• _Instructions for the task_
Retype the records below from their first line through the line containing "rw [exec_satc, h, bind_ok, finish_ok]", and include nothing else.

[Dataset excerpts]
•••
theorem exec_satc (src : Src) (z rs : Nat) (s : State) :
    exec (.satc src z rs) s =
      finish (encode (.satc src z rs)) s
        (conditioned s src z rs >>= fun x => .ok (toWord (saturate x.1 x.2.1.mz.toNat x.2.2.max.toInt))) := rfl

theorem exec_cond (src : Src) (z rs : Nat) (s : State) :
    exec (.cond src z rs) s =
      finish (encode (.cond src z rs)) s (conditioned s src z rs >>= fun x =>
        .ok (toWord (condition x.1 x.2.1.dz.toNat x.2.1.mz.toNat x.2.2.max.toInt))) := rfl

theorem exec_dzf_of_zoned (h : zoned s src z = .ok (v, c)) :
    exec (.dzf src z) s = .next (setRes s (toWord (deadZone v c.dz.toNat))) := by
  rw [exec_dzf, h, bind_ok, finish_ok]

theorem exec_satc_of_conditioned (h : conditioned s src z rs = .ok (v, c, r)) :
    exec (.satc src z rs) s = .next (setRes s (toWord (saturate v c.mz.toNat r.max.toInt))) := by
  rw [exec_satc, h, bind_ok, finish_ok]

theorem exec_cond_of_conditioned (h : conditioned s src z rs = .ok (v, c, r)) :
    exec (.cond src z rs) s = .next (setRes s (toWord (condition v c.dz.toNat c.mz.toNat r.max.toInt))) := by
  rw [exec_cond, h, bind_ok, finish_ok]

/-- A COND that ends without a fault has passed its checks, and writes the conditioned operand. -/
theorem cond_clear {u : State} (h : exec (.cond src z rs) s = .next u) (hs : s.fault = false)
    (hu : u.fault = false) :
    ∃ v c r, conditioned s src z rs = .ok (v, c, r) ∧
      u = setRes s (toWord (condition v c.dz.toNat c.mz.toNat r.max.toInt)) := by
  rw [exec_cond] at h
  obtain ⟨⟨v, c, r⟩, hfound, hval⟩ := finish_map_clear h hs hu
  exact ⟨v, c, r, hfound, hval⟩

/-! The results of R133 to R135. -/

/-- Settles O10: the checks pass (`zoned_eq_ok`), and `toWord_deadZone` is the value as a word. -/
theorem dzfCompletes : Obligations.DzfCompletes := by
  intro src z s c w hc hw hpair hlo hhi
  have hfound : zoned s src z = .ok (w.toInt, c) := zoned_eq_ok.2 ⟨hc, operand_of_valueReg hw, hpair, hlo, hhi⟩
  rw [exec_dzf_of_zoned hfound, toWord_deadZone]
  rfl

/-- Settles O11: the checks pass (`conditioned_of_conditionable`), and `toWord_saturate` is the value as a word. -/
theorem satcCompletes : Obligations.SatcCompletes := by
  intro src z rs s c r w hc hr hw h
  rw [exec_satc_of_conditioned (conditioned_of_conditionable hc hr hw h), toWord_saturate]
  rfl

/-- Settles O12: the checks pass (`conditioned_of_conditionable`), and `toWord_condition` is the value as a word. -/
theorem condCompletes : Obligations.CondCompletes := by
  intro src z rs s c r w hc hr hw h
  rw [exec_cond_of_conditioned (conditioned_of_conditionable hc hr hw h), toWord_condition]
  rfl

/-! The laws of R139. -/

/-- DZF makes a part of the checks of SATC and COND. -/
theorem zoned_of_conditioned (h : conditioned s src z rs = .ok (v, c, r)) : zoned s src z = .ok (v, c) := by
  obtain ⟨hc, -, hv, -, hpair, -, hs16⟩ := conditioned_eq_ok.1 h
  exact zoned_eq_ok.2 ⟨hc, hv, hpair, hs16⟩

/-- What passes the checks passes them again on `RES` once its dead zone is zeroed: the entries are as before, and 0 is an
s16 too. -/
theorem conditioned_res_deadZone (h : conditioned s src z rs = .ok (v, c, r)) (dz : Nat) :
    conditioned (setRes s (toWord (deadZone v dz))) .res z rs = .ok (deadZone v dz, c, r) := by
  obtain ⟨hc, hr, -, hrange, hpair, hfit, hlo, hhi⟩ := conditioned_eq_ok.1 h
  obtain ⟨hlo', hhi'⟩ : -32768 ≤ deadZone v dz ∧ deadZone v dz ≤ 32767 := by
    rcases deadZone_eq_zero_or_self v dz with hzero | hself <;> omega
  have hv : operand (setRes s (toWord (deadZone v dz))) .res = .ok (deadZone v dz) := by
    rw [operand_res (setRes_res s _), toInt_toWord_of_s16 hlo' hhi']
  exact conditioned_eq_ok.2 ⟨hc, hr, hv, hrange, hpair, hfit, hlo', hhi'⟩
•••
• _Task response_
theorem exec_satc (src : Src) (z rs : Nat) (s : State) :
    exec (.satc src z rs) s =
      finish (encode (.satc src z rs)) s
        (conditioned s src z rs >>= fun x => .ok (toWord (saturate x.1 x.2.1.mz.toNat x.2.2.max.toInt))) := rfl

theorem exec_cond (src : Src) (z rs : Nat) (s : State) :
    exec (.cond src z rs) s =
      finish (encode (.cond src z rs)) s (conditioned s src z rs >>= fun x =>
        .ok (toWord (condition x.1 x.2.1.dz.toNat x.2.1.mz.toNat x.2.2.max.toInt))) := rfl

theorem exec_dzf_of_zoned (h : zoned s src z = .ok (v, c)) :
    exec (.dzf src z) s = .next (setRes s (toWord (deadZone v c.dz.toNat))) := by
  rw [exec_dzf, h, bind_ok, finish_ok]

theorem exec_satc_of_conditioned (h : conditioned s src z rs = .ok (v, c, r)) :
    exec (.satc src z rs) s = .next (setRes s (toWord (saturate v c.mz.toNat r.max.toInt))) := by
  rw [exec_satc, h, bind_ok, finish_ok]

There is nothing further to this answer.